» **WHAT TO DO**
Your task is to copy the stretch of lines in the records below that begins with the line containing "OF 2, ML 1. -/" and ends with the line containing "R310 do. -/", exactly as written, with nothing added.

» **INFORMATION SUPPLIED**
-- ==== Sys2Proof/Tests/Slice0.lean ====
section
/-! SUPPORT. Tests of the model: ill-formed instructions refused, a word of every row decoded, vectors of 95_test_vectors.md, and
for every statement with hypotheses a state and operands that meet them. Expected results are the spec's; each test names its
source. -/

namespace Sys2Proof.Tests

-- one theorem at a time: the kernel evaluations of this file, all started at once, take a thread and its stack each
set_option Elab.async false

open Sys2Proof Sys2Proof.Machine

/-! ## Small states -/

def bytesOf (l : List Nat) : List Byte := l.map (BitVec.ofNat 8)

/-- A small instance: blocks of at most 32 bytes, 48 bytes of window buffer, 40 bytes of input. -/
def small : Params := { maxBlock := 32, winCap := 48, inCap := 40, dict := none, admitDictMatch := true }

/-- A frame with W = 8 has begun, and the bytes are committed input. -/
def framed (bytes : List Nat) : State :=
  { State.resetWith small with fsm := .active, w := 8, inp := cellsFrom 0 (bytesOf bytes), iEnd := bytes.length }

/-- The forward reader stands at the first of the bytes. -/
def standing (bytes : List Nat) : State :=
  { framed bytes with dp := { Dp.idle with fr := frMake .inp 0 bytes.length } }

/-- What the readers see of the bytes. -/
def sourceOf (bytes : List Nat) : Source := source (framed bytes)

def failedState : State := { framed [] with fsm := .failed, result := .error, errKind := .corruption, errSite := .frOverrun }

/-- Output of 16 bytes in a window buffer of 16, W = 8, the first `w0` of them drained (95_test_vectors.md section 2.7). -/
def full (w0 : Nat) : State :=
  { State.resetWith { maxBlock := 8, winCap := 16, inCap := 16, dict := none, admitDictMatch := true } with
    fsm := .active, w := 8, win := cellsFrom 0 (bytesOf (List.range 16)), wStart := w0, wEnd := 16 }

/-- The dictionary of program P8 (95_test_vectors.md section 5). -/
def dictP8 : Dictionary :=
  { id := 7, content := bytesOf [0x78, 0x79, 0x7a], huf := none, fseLL := none, fseOF := none, fseML := none, rep := none }

def withDict (s : State) : State := { s with params := { s.params with dict := some dictP8 }, dictActive := true }

/-- The error an answer ends in, if it is a next state in FAILED. -/
def errorOf : Answer → Option Site
  | .next t => if t.fsm = .failed then some t.errSite else none
  | _ => none

/-- A function of the state an answer ends in, if it is a next state without an error. -/
def okOf {α : Type} (f : State → α) : Answer → Option α
  | .next t => if t.result = .ok then some (f t) else none
  | _ => none

def isNext : Answer → Bool
  | .next _ => true
  | _ => false

def windowOf (t : State) : List Nat := (winBytes t 0 t.wEnd).map BitVec.toNat
def literalsOf (t : State) : List Nat × Nat := (t.dp.lb.map BitVec.toNat, t.dp.fr.pos)

def okMicro {α : Type} : Micro α → Option α
  | .ok a => some a
  | .error _ => none

/-! ## Well-formedness: every check refuses an ill-formed instruction -/

theorem test_wf_refuses_reserved_bits :
    (Instr.frameBegin true 1 0 0).wf = false ∧ (Instr.frameBegin true 0 0 1).wf = false ∧
    (Instr.inputCommit true 0 0 0).wf = false ∧ (Instr.inputCommit false 64 0 0).wf = false ∧
    (Instr.outputCommit false 0 0 0x8000).wf = false ∧ (Instr.consume true 0 0 0).wf = false ∧
    (Instr.block false 1 0 0).wf = false := by decide

theorem test_wf_refuses_other_rows_words :
    (Instr.reservedOpcode 5 false 0 0 0).wf = false ∧ (Instr.seqCountShort 0).wf = false ∧
    (Instr.seqCountMedium 127).wf = false ∧ (Instr.seqModesReserved 0 5).wf = false := by decide

theorem test_wf_accepts :
    (Instr.frameBegin true 0 1024 0).wf = true ∧ (Instr.inputCommit false 0 11 0).wf = true ∧
    (Instr.reservedOpcode 6 true 127 0 1).wf = true ∧ (Instr.seqCountShort 1).wf = true ∧
    (Instr.seqCountMedium 126).wf = true ∧ (Instr.seqModesReserved 3 5).wf = true := by decide

/-! ## Decoding: a word of every row, from 30_encoding.md -/

/-- 30_encoding.md rules R301 to R303. -/
theorem test_decode_commands :
    decodeCmd 0xFFFF000000000100#64 = .reset 0xFFFF0000000001#56 ∧
    decodeCmd 0x0000000004000101#64 = .frameBegin true 0 1024 0 ∧
    decodeCmd 0x00000000000B0002#64 = .inputCommit false 0 11 0 ∧
    decodeCmd 0x0000000000080003#64 = .outputCommit false 0 8 0 ∧
    decodeCmd 0x0000000000060004#64 = .consume false 0 6 0 ∧
    decodeCmd 0x00000000004D0005#64 = .block false 0 0x4D 0 ∧
    decodeCmd 0x8001FFFF00010306#64 = .reservedOpcode 6 true 1 0xFFFF0001 0x8001 := by decide +kernel

/-- 30_encoding.md rules R310 and R311: 0x4D is a compressed block of 9 bytes, the last; 0x2B an RLE of 5, the last; 0x11 a Raw
of 2, the last. -/
theorem test_decode_block_headers :
    decode .blockHeader24 (bytesOf [0x11, 0, 0]) = .ok (.blkRaw true 2, []) ∧
    decode .blockHeader24 (bytesOf [0x2B, 0, 0]) = .ok (.blkRle true 5, []) ∧
    decode .blockHeader24 (bytesOf [0x4D, 0, 0]) = .ok (.blkCompressed true 9, []) ∧
    decode .blockHeader24 (bytesOf [0x06, 0, 0x80]) = .ok (.blkReserved false 0x100000, []) := by decide +kernel

/-- 30_encoding.md rules R320 to R322; the first bytes of 95_test_vectors.md section 2.5 among them. -/
theorem test_decode_literals :
    decodeSelector .literals 0x18 = .litRawSf02 3 ∧ decodeSelector .literals 0x08 = .litRawSf02 1 ∧
    decodeSelector .literals 0x14 = .litRawSf1 1 ∧ decodeSelector .literals 0xFC = .litRawSf3 15 ∧
    decodeSelector .literals 0x29 = .litRleSf02 5 ∧ decodeSelector .literals 0x15 = .litRleSf1 1 ∧
    decodeSelector .literals 0x0d = .litRleSf3 0 ∧ decodeSelector .literals 0x42 = .litCompressedSf0 4 ∧
    decodeSelector .literals 0x46 = .litCompressedSf1 4 ∧ decodeSelector .literals 0x4A = .litCompressedSf2 4 ∧
    decodeSelector .literals 0x4E = .litCompressedSf3 4 ∧ decodeSelector .literals 0x43 = .litTreelessSf0 4 ∧
    decodeSelector .literals 0x47 = .litTreelessSf1 4 ∧ decodeSelector .literals 0x4B = .litTreelessSf2 4 ∧
    decodeSelector .literals 0x4F = .litTreelessSf3 4 := by decide +kernel

/-- 30_encoding.md rules R323 and R331. -/
theorem test_decode_huffman_and_counts :
    decodeSelector .huffman 0x81 = .hufDirect 1 ∧ decodeSelector .huffman 0x04 = .hufFse 4 ∧
    decodeSelector .seqCount 0x00 = .seqCountZero ∧ decodeSelector .seqCount 0x7f = .seqCountShort 127 ∧
    decodeSelector .seqCount 0x80 = .seqCountMedium 0 ∧ decodeSelector .seqCount 0xfe = .seqCountMedium 126 ∧
    decodeSelector .seqCount 0xff = .seqCountLong := by decide +kernel

/-- 30_encoding.md rule R332: 0x54 is RLE in all three fields, 0xE4 has LL 3, OF 2, ML 1. -/
theorem test_decode_modes :
    decodeSelector (.seqModes .ll) 0x14 = .seqModeLlPredefined 0b0101 ∧
    decodeSelector (.seqModes .ll) 0x54 = .seqModeLlRle 0b0101 ∧
    decodeSelector (.seqModes .ll) 0x80 = .seqModeLlFse 0 ∧
    decodeSelector (.seqModes .ll) 0xE4 = .seqModeLlRepeat 0b1001 ∧
    decodeSelector (.seqModes .oft) 0x44 = .seqModeOfPredefined 0b0101 ∧
    decodeSelector (.seqModes .oft) 0x54 = .seqModeOfRle 0b0101 ∧
    decodeSelector (.seqModes .oft) 0xE4 = .seqModeOfFse 0b1101 ∧
    decodeSelector (.seqModes .oft) 0xF0 = .seqModeOfRepeat 0b1100 ∧
    decodeSelector (.seqModes .ml) 0x50 = .seqModeMlPredefined 0b0101 ∧
    decodeSelector (.seqModes .ml) 0xE4 = .seqModeMlRle 0b1110 ∧
    decodeSelector (.seqModes .ml) 0x08 = .seqModeMlFse 0 ∧
    decodeSelector (.seqModes .ml) 0xFC = .seqModeMlRepeat 0b1111 ∧
    decodeSelector (.seqModes .oft) 0x55 = .seqModesReserved 1 0b010101 := by decide +kernel

/-- The encoder lays the bytes out as 30_encoding.md rules R301 and R310 do. -/
theorem test_encode_bytes :
    encode (.block false 0 0x4D 0) = bytesOf [0x05, 0, 0x4D, 0, 0, 0, 0, 0] ∧
    encode (.blkCompressed true 9) = bytesOf [0x4D, 0, 0] ∧ encode (.litRleSf02 5) = bytesOf [0x29] ∧
    encode (.seqModeOfFse 0b1101) = bytesOf [0xE4] := by decide +kernel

» **OUTPUT OF THE EXERCISE**
/-- 30_encoding.md rule R332: 0x54 is RLE in all three fields, 0xE4 has LL 3, OF 2, ML 1. -/
theorem test_decode_modes :
    decodeSelector (.seqModes .ll) 0x14 = .seqModeLlPredefined 0b0101 ∧
    decodeSelector (.seqModes .ll) 0x54 = .seqModeLlRle 0b0101 ∧
    decodeSelector (.seqModes .ll) 0x80 = .seqModeLlFse 0 ∧
    decodeSelector (.seqModes .ll) 0xE4 = .seqModeLlRepeat 0b1001 ∧
    decodeSelector (.seqModes .oft) 0x44 = .seqModeOfPredefined 0b0101 ∧
    decodeSelector (.seqModes .oft) 0x54 = .seqModeOfRle 0b0101 ∧
    decodeSelector (.seqModes .oft) 0xE4 = .seqModeOfFse 0b1101 ∧
    decodeSelector (.seqModes .oft) 0xF0 = .seqModeOfRepeat 0b1100 ∧
    decodeSelector (.seqModes .ml) 0x50 = .seqModeMlPredefined 0b0101 ∧
    decodeSelector (.seqModes .ml) 0xE4 = .seqModeMlRle 0b1110 ∧
    decodeSelector (.seqModes .ml) 0x08 = .seqModeMlFse 0 ∧
    decodeSelector (.seqModes .ml) 0xFC = .seqModeMlRepeat 0b1111 ∧
    decodeSelector (.seqModes .oft) 0x55 = .seqModesReserved 1 0b010101 := by decide +kernel

/-- The encoder lays the bytes out as 30_encoding.md rules R301 and R310 do. -/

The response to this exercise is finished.